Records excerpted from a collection
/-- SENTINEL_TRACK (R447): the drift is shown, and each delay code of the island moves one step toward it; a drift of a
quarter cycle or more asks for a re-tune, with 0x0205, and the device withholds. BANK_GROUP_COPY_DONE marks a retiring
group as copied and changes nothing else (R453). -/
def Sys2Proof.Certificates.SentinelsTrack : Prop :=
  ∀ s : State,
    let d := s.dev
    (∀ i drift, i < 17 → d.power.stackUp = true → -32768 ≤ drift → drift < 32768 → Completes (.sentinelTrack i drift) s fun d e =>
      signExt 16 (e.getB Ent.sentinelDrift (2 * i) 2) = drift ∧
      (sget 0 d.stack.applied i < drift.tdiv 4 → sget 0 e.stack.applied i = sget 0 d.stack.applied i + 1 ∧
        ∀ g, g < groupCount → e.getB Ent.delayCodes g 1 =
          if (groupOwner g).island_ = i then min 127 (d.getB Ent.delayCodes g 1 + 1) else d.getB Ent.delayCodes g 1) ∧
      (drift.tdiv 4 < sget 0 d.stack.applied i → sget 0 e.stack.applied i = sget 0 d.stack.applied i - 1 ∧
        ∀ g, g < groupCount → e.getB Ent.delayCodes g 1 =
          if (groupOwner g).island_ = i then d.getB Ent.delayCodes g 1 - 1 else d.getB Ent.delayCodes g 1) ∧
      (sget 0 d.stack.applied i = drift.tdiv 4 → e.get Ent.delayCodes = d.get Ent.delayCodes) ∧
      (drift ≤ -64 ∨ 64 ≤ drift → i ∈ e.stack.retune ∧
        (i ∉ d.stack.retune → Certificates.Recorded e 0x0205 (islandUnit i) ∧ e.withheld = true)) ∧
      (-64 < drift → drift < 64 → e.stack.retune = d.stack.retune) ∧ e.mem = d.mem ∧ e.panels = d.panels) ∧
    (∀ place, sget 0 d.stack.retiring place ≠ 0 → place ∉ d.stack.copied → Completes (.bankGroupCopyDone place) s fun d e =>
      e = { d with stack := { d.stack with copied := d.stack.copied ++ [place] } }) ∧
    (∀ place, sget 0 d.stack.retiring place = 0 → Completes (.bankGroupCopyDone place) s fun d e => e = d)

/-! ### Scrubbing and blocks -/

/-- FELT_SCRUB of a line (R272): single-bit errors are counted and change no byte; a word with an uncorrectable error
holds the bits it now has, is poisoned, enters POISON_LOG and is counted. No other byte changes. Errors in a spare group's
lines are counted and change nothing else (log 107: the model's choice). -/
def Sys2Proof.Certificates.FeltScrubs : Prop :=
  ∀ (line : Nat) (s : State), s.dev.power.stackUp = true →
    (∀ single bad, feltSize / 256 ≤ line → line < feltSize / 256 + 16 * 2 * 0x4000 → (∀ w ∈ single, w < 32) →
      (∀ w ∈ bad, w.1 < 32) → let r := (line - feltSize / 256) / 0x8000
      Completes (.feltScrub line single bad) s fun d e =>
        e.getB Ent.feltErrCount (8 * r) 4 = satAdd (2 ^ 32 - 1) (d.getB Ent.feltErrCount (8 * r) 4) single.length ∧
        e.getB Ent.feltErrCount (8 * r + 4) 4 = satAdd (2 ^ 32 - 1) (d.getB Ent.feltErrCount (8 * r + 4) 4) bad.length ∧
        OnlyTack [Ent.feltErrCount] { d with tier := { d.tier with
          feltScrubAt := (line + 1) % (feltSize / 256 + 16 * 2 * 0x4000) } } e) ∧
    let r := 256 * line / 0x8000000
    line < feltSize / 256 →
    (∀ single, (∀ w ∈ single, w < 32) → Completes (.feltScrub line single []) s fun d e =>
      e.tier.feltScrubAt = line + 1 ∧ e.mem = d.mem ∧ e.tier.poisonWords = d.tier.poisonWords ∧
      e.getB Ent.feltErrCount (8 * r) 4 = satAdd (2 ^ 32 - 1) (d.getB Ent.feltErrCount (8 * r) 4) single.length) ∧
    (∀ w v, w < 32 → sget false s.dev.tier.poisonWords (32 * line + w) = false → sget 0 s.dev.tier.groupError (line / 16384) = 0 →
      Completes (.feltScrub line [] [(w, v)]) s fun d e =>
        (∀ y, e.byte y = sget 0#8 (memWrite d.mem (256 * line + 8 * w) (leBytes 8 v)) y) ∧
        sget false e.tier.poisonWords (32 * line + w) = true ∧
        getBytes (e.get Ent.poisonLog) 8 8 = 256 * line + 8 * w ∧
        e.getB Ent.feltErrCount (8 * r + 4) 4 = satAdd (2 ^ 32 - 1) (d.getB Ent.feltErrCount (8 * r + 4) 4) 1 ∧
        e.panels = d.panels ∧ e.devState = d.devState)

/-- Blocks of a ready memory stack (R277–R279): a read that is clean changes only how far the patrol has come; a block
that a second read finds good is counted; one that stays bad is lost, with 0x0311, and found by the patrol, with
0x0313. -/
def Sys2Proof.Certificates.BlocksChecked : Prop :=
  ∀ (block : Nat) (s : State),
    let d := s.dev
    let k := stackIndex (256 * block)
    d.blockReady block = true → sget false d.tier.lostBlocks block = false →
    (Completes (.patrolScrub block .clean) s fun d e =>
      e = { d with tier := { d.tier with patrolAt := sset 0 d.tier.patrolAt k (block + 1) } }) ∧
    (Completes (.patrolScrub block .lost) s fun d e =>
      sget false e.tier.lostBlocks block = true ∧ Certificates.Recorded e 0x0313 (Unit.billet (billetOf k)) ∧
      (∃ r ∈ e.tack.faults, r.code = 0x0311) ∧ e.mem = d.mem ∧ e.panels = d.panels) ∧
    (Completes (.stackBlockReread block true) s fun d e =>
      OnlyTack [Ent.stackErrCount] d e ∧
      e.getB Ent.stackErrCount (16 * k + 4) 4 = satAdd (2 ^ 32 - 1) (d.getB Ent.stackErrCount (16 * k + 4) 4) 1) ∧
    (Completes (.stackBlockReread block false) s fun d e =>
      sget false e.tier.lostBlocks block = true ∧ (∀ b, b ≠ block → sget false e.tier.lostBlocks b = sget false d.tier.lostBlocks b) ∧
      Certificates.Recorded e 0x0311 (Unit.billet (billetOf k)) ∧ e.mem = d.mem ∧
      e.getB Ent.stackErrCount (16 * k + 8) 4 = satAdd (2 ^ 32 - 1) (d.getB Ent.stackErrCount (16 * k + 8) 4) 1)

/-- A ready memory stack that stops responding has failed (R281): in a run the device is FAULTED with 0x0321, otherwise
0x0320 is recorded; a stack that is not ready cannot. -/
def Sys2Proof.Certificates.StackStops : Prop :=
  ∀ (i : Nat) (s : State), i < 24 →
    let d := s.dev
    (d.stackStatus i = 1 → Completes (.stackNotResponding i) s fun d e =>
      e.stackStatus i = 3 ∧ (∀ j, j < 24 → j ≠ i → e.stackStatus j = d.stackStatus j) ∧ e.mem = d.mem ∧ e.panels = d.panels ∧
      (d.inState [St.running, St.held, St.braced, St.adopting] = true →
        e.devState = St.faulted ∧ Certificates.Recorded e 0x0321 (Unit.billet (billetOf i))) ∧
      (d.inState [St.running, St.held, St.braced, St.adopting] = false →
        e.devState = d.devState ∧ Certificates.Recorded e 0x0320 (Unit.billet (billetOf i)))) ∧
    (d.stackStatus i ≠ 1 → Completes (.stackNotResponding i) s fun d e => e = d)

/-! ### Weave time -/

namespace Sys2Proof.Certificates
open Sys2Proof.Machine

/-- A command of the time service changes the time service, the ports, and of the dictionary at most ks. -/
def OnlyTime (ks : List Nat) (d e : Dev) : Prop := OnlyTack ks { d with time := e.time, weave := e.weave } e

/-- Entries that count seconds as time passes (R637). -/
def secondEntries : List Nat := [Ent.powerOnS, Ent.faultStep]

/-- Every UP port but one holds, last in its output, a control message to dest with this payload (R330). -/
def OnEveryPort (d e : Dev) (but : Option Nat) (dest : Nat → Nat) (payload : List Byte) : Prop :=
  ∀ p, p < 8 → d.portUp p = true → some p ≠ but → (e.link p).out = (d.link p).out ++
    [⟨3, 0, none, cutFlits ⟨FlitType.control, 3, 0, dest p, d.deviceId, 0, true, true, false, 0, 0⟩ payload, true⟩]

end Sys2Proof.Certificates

» Assigned task
Only the lines above starting at the one containing "(drift.tdiv 4 <" and ending at the one containing "d with stack", both included, are to be returned, exactly as they read.

» Task answer
      (drift.tdiv 4 < sget 0 d.stack.applied i → sget 0 e.stack.applied i = sget 0 d.stack.applied i - 1 ∧
        ∀ g, g < groupCount → e.getB Ent.delayCodes g 1 =
          if (groupOwner g).island_ = i then d.getB Ent.delayCodes g 1 - 1 else d.getB Ent.delayCodes g 1) ∧
      (sget 0 d.stack.applied i = drift.tdiv 4 → e.get Ent.delayCodes = d.get Ent.delayCodes) ∧
      (drift ≤ -64 ∨ 64 ≤ drift → i ∈ e.stack.retune ∧
        (i ∉ d.stack.retune → Certificates.Recorded e 0x0205 (islandUnit i) ∧ e.withheld = true)) ∧
      (-64 < drift → drift < 64 → e.stack.retune = d.stack.retune) ∧ e.mem = d.mem ∧ e.panels = d.panels) ∧
    (∀ place, sget 0 d.stack.retiring place ≠ 0 → place ∉ d.stack.copied → Completes (.bankGroupCopyDone place) s fun d e =>
      e = { d with stack := { d.stack with copied := d.stack.copied ++ [place] } }) ∧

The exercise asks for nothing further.